# On the Relativity of Lengths and Times

1. Jul 22, 2005

### paco1955

let there be given a stationary rigid rod; and let its length be l as measured by a measuring-rod which is also stationary. we now imagine the axis of the rod lying along the axis of x of a stationary system of co-ordinates, and that a uniform motion of parallel translation with velocity v along the axis of x in the direction of increasing x is then imparted to the rod. we now inquire as to the length of the moving rod, and imagine its length to be ascertained by the following operation:

by means of stationary clocks set up in the stationary system and synchronizing, an observer ascertains at what points of the stationary system the two ends of the rod to be measured are located at a definite time. the distance between these two points, measured by the measuring-rod, is a length which may be designated "the length of the rod".

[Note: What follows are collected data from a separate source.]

/-! ## setUport -/

@[simp] theorem State.setUport_phase (s : State) (e : Ep) (u : UPort) : (s.setUport e u).phase = s.phase := rfl
@[simp] theorem State.setUport_regs (s : State) (e : Ep) (u : UPort) : (s.setUport e u).regs = s.regs := rfl
@[simp] theorem State.setUport_shadow (s : State) (e : Ep) (u : UPort) : (s.setUport e u).shadow = s.shadow := rfl
@[simp] theorem State.setUport_locks (s : State) (e : Ep) (u : UPort) : (s.setUport e u).locks = s.locks := rfl
@[simp] theorem State.setUport_arms (s : State) (e : Ep) (u : UPort) : (s.setUport e u).arms = s.arms := rfl
@[simp] theorem State.setUport_heldAcc (s : State) (e : Ep) (u : UPort) : (s.setUport e u).heldAcc = s.heldAcc := rfl
@[simp] theorem State.setUport_flintUp (s : State) (e : Ep) (u : UPort) : (s.setUport e u).flintUp = s.flintUp := rfl
@[simp] theorem State.setUport_wdog (s : State) (e : Ep) (u : UPort) : (s.setUport e u).wdog = s.wdog := rfl
@[simp] theorem State.setUport_revs (s : State) (e : Ep) (u : UPort) : (s.setUport e u).revs = s.revs := rfl
@[simp] theorem State.setUport_straps (s : State) (e : Ep) (u : UPort) : (s.setUport e u).straps = s.straps := rfl
@[simp] theorem State.setUport_clk (s : State) (e : Ep) (u : UPort) : (s.setUport e u).clk = s.clk := rfl
@[simp] theorem State.setUport_treeClosed (s : State) (e : Ep) (u : UPort) : (s.setUport e u).treeClosed = s.treeClosed := rfl
@[simp] theorem State.setUport_spines (s : State) (e : Ep) (u : UPort) : (s.setUport e u).spines = s.spines := rfl
@[simp] theorem State.setUport_trees (s : State) (e : Ep) (u : UPort) : (s.setUport e u).trees = s.trees := rfl
@[simp] theorem State.setUport_drefPhase (s : State) (e : Ep) (u : UPort) : (s.setUport e u).drefPhase = s.drefPhase := rfl
@[simp] theorem State.setUport_net (s : State) (e : Ep) (u : UPort) : (s.setUport e u).net = s.net := rfl
@[simp] theorem State.setUport_inbox (s : State) (e : Ep) (u : UPort) : (s.setUport e u).inbox = s.inbox := rfl
@[simp] theorem State.setUport_tags (s : State) (e : Ep) (u : UPort) : (s.setUport e u).tags = s.tags := rfl
@[simp] theorem State.setUport_unanswered (s : State) (e : Ep) (u : UPort) : (s.setUport e u).unanswered = s.unanswered := rfl
@[simp] theorem State.setUport_fences (s : State) (e : Ep) (u : UPort) : (s.setUport e u).fences = s.fences := rfl
@[simp] theorem State.setUport_drains (s : State) (e : Ep) (u : UPort) : (s.setUport e u).drains = s.drains := rfl
@[simp] theorem State.setUport_waking (s : State) (e : Ep) (u : UPort) : (s.setUport e u).waking = s.waking := rfl
@[simp] theorem State.setUport_wakeFail (s : State) (e : Ep) (u : UPort) : (s.setUport e u).wakeFail = s.wakeFail := rfl
@[simp] theorem State.setUport_slices (s : State) (e : Ep) (u : UPort) : (s.setUport e u).slices = s.slices := rfl
@[simp] theorem State.setUport_homes (s : State) (e : Ep) (u : UPort) : (s.setUport e u).homes = s.homes := rfl
@[simp] theorem State.setUport_dieDown (s : State) (e : Ep) (u : UPort) : (s.setUport e u).dieDown = s.dieDown := rfl
@[simp] theorem State.setUport_flush (s : State) (e : Ep) (u : UPort) : (s.setUport e u).flush = s.flush := rfl
@[simp] theorem State.setUport_rangeFlush (s : State) (e : Ep) (u : UPort) : (s.setUport e u).rangeFlush = s.rangeFlush := rfl
@[simp] theorem State.setUport_links (s : State) (e : Ep) (u : UPort) : (s.setUport e u).links = s.links := rfl
@[simp] theorem State.setUport_minbox (s : State) (e : Ep) (u : UPort) : (s.setUport e u).minbox = s.minbox := rfl
@[simp] theorem State.setUport_arrivals (s : State) (e : Ep) (u : UPort) : (s.setUport e u).arrivals = s.arrivals := rfl
@[simp] theorem State.setUport_wire (s : State) (e : Ep) (u : UPort) : (s.setUport e u).wire = s.wire := rfl
@[simp] theorem State.setUport_strips (s : State) (e : Ep) (u : UPort) : (s.setUport e u).strips = s.strips := rfl
@[simp] theorem State.setUport_strata (s : State) (e : Ep) (u : UPort) : (s.setUport e u).strata = s.strata := rfl
@[simp] theorem State.setUport_cap (s : State) (e : Ep) (u : UPort) : (s.setUport e u).cap = s.cap := rfl
@[simp] theorem State.setUport_lode (s : State) (e : Ep) (u : UPort) : (s.setUport e u).lode = s.lode := rfl
@[simp] theorem State.setUport_xcv (s : State) (e : Ep) (u : UPort) : (s.setUport e u).xcv = s.xcv := rfl
@[simp] theorem State.setUport_jtag (s : State) (e : Ep) (u : UPort) : (s.setUport e u).jtag = s.jtag := rfl
@[simp] theorem State.setUport_mica (s : State) (e : Ep) (u : UPort) : (s.setUport e u).mica = s.mica := rfl
@[simp] theorem State.setUport_vein (s : State) (e : Ep) (u : UPort) : (s.setUport e u).vein = s.vein := rfl
@[simp] theorem State.setUport_micaOut (s : State) (e : Ep) (u : UPort) : (s.setUport e u).micaOut = s.micaOut := rfl
@[simp] theorem State.setUport_micaShown (s : State) (e : Ep) (u : UPort) : (s.setUport e u).micaShown = s.micaShown := rfl
@[simp] theorem State.setUport_mports (s : State) (e : Ep) (u : UPort) : (s.setUport e u).mports = s.mports := rfl
@[simp] theorem State.setUport_erasing (s : State) (e : Ep) (u : UPort) : (s.setUport e u).erasing = s.erasing := rfl
@[simp] theorem State.setUport_ddr (s : State) (e : Ep) (u : UPort) : (s.setUport e u).ddr = s.ddr := rfl
@[simp] theorem State.setUport_ctr (s : State) (e : Ep) (u : UPort) : (s.setUport e u).ctr = s.ctr := rfl
@[simp] theorem State.setUport_otag (s : State) (e : Ep) (u : UPort) : (s.setUport e u).otag = s.otag := rfl
@[simp] theorem State.setUport_otree (s : State) (e : Ep) (u : UPort) : (s.setUport e u).otree = s.otree := rfl
@[simp] theorem State.setUport_ocache (s : State) (e : Ep) (u : UPort) : (s.setUport e u).ocache = s.ocache := rfl
@[simp] theorem State.setUport_metaErr (s : State) (e : Ep) (u : UPort) : (s.setUport e u).metaErr = s.metaErr := rfl
@[simp] theorem State.setUport_broken (s : State) (e : Ep) (u : UPort) : (s.setUport e u).broken = s.broken := rfl
@[simp] theorem State.setUport_keys (s : State) (e : Ep) (u : UPort) : (s.setUport e u).keys = s.keys := rfl
@[simp] theorem State.setUport_treeKey (s : State) (e : Ep) (u : UPort) : (s.setUport e u).treeKey = s.treeKey := rfl
@[simp] theorem State.setUport_maxMajor (s : State) (e : Ep) (u : UPort) : (s.setUport e u).maxMajor = s.maxMajor := rfl
@[simp] theorem State.setUport_patrol (s : State) (e : Ep) (u : UPort) : (s.setUport e u).patrol = s.patrol := rfl
@[simp] theorem State.setUport_frames (s : State) (e : Ep) (u : UPort) : (s.setUport e u).frames = s.frames := rfl
@[simp] theorem State.setUport_engines (s : State) (e : Ep) (u : UPort) : (s.setUport e u).engines = s.engines := rfl
@[simp] theorem State.setUport_grpNext (s : State) (e : Ep) (u : UPort) : (s.setUport e u).grpNext = s.grpNext := rfl
@[simp] theorem State.setUport_engRsp (s : State) (e : Ep) (u : UPort) : (s.setUport e u).engRsp = s.engRsp := rfl
@[simp] theorem State.setUport_ffs (s : State) (e : Ep) (u : UPort) : (s.setUport e u).ffs = s.ffs := rfl
@[simp] theorem State.setUport_latches (s : State) (e : Ep) (u : UPort) : (s.setUport e u).latches = s.latches := rfl
@[simp] theorem State.setUport_padHold (s : State) (e : Ep) (u : UPort) : (s.setUport e u).padHold = s.padHold := rfl
@[simp] theorem State.setUport_pads (s : State) (e : Ep) (u : UPort) : (s.setUport e u).pads = s.pads := rfl
@[simp] theorem State.setUport_loader (s : State) (e : Ep) (u : UPort) : (s.setUport e u).loader = s.loader := rfl
@[simp] theorem State.setUport_regions (s : State) (e : Ep) (u : UPort) : (s.setUport e u).regions = s.regions := rfl
@[simp] theorem State.setUport_scrub (s : State) (e : Ep) (u : UPort) : (s.setUport e u).scrub = s.scrub := rfl
@[simp] theorem State.setUport_upsets (s : State) (e : Ep) (u : UPort) : (s.setUport e u).upsets = s.upsets := rfl
@[simp] theorem State.setUport_probeBuf (s : State) (e : Ep) (u : UPort) : (s.setUport e u).probeBuf = s.probeBuf := rfl
@[simp] theorem State.setUport_probeLeft (s : State) (e : Ep) (u : UPort) : (s.setUport e u).probeLeft = s.probeLeft := rfl
@[simp] theorem State.setUport_pairs (s : State) (e : Ep) (u : UPort) : (s.setUport e u).pairs = s.pairs := rfl
@[simp] theorem State.setUport_hostReads (s : State) (e : Ep) (u : UPort) : (s.setUport e u).hostReads = s.hostReads := rfl
@[simp] theorem State.setUport_nextRead (s : State) (e : Ep) (u : UPort) : (s.setUport e u).nextRead = s.nextRead := rfl
@[simp] theorem State.setUport_wins (s : State) (e : Ep) (u : UPort) : (s.setUport e u).wins = s.wins := rfl
@[simp] theorem State.setUport_hostHeld (s : State) (e : Ep) (u : UPort) : (s.setUport e u).hostHeld = s.hostHeld := rfl
@[simp] theorem State.setUport_winNext (s : State) (e : Ep) (u : UPort) : (s.setUport e u).winNext = s.winNext := rfl
@[simp] theorem State.setUport_pcie (s : State) (e : Ep) (u : UPort) : (s.setUport e u).pcie = s.pcie := rfl
@[simp] theorem State.setUport_sqTurn (s : State) (e : Ep) (u : UPort) : (s.setUport e u).sqTurn = s.sqTurn := rfl
@[simp] theorem State.setUport_fuses (s : State) (e : Ep) (u : UPort) : (s.setUport e u).fuses = s.fuses := rfl
@[simp] theorem State.setUport_lcs (s : State) (e : Ep) (u : UPort) : (s.setUport e u).lcs = s.lcs := rfl
@[simp] theorem State.setUport_pins (s : State) (e : Ep) (u : UPort) : (s.setUport e u).pins = s.pins := rfl
@[simp] theorem State.setUport_warned (s : State) (e : Ep) (u : UPort) : (s.setUport e u).warned = s.warned := rfl
@[simp] theorem State.setUport_haltDone (s : State) (e : Ep) (u : UPort) : (s.setUport e u).haltDone = s.haltDone := rfl
@[simp] theorem State.setUport_out (s : State) (e : Ep) (u : UPort) : (s.setUport e u).out = s.out := rfl
@[simp] theorem State.setUport_pending (s : State) (e : Ep) (u : UPort) : (s.setUport e u).pending = s.pending := rfl
@[simp] theorem State.setUport_free (s : State) (e : Ep) (u : UPort) : (s.setUport e u).free = s.free := rfl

how does the observer ascertains the points of the stationary system at which the two ends of the rod to be measured are located at a definite time?

i do not know how to ascertain the two points on the axis of x in order to measure the distance between them.

need help

thanks

Last edited: Jul 22, 2005
2. Jul 22, 2005

### learningphysics

I believe your question amounts to deriving length contraction?

You can do this with Lorentz transformations... let S' be the moving frame, and S the stationary frame. $$\gamma = \frac{1}{\sqrt{1-v^2/c^2}}$$

The left end of the rod (the rod is moving towards the right) has equation:
$$x_1' = 0$$

so

$$\gamma (x_1 -vt_1) = 0$$ (eq 1)

The right end:
$$x_2' = L$$

so
$$\gamma (x_2 - vt_2) = L$$ (eq 2)

eq. 2 - eq. 1 gives:

$$\gamma (x_2 - x_1 - v(t_2 - t_1)) = L$$

but $$t_2 = t_1$$

so

$$\gamma(x_2 - x_1) = L$$

So $$x_2 - x_1 = L/\gamma$$

So the length as measured in the stationary frame is: $$L/\gamma$$

Last edited: Jul 22, 2005
3. Jul 25, 2005

### robert Ihnot

learningphysics: I believe your question amounts to deriving length contraction?

I am not sure that is the question. He wants to know, or I am wondering about, the physical aspects of how the stationary crew can be so positioned that they know the exact spots on the ground at time t_0 that the length is being accurately measured. (It seems it would be easier to measure the time elapsed from the same stationary point, but then we need to know the velocity.)

Last edited: Jul 25, 2005
4. Jul 25, 2005

### jdavel

paco1955,

You can assume there are lots of stationary clocks along the x axis and an observer standing by each one.

As the rod goes by, one observer will see the front of the stick at his location at t=0 (or whaterver). Another observer will see the back of the rod at his location at t=0. the distance between these two observers in the stationary frame is "the length of the rod" as measured in the stationary frame. this length will of course be less than the proper length, the length of the rod in the moving frame.

5. Jul 26, 2005

### robert Ihnot

jdavel: You can assume there are lots of stationary clocks along the x axis and an observer standing by each one.

Sartori in Understanding Relativity seems to take this for granted.

He also talks about the proper time, which is two measurements of time at the same clock. Yet to measure the length this way we would need to know the velocity. This seems to require a reading of length?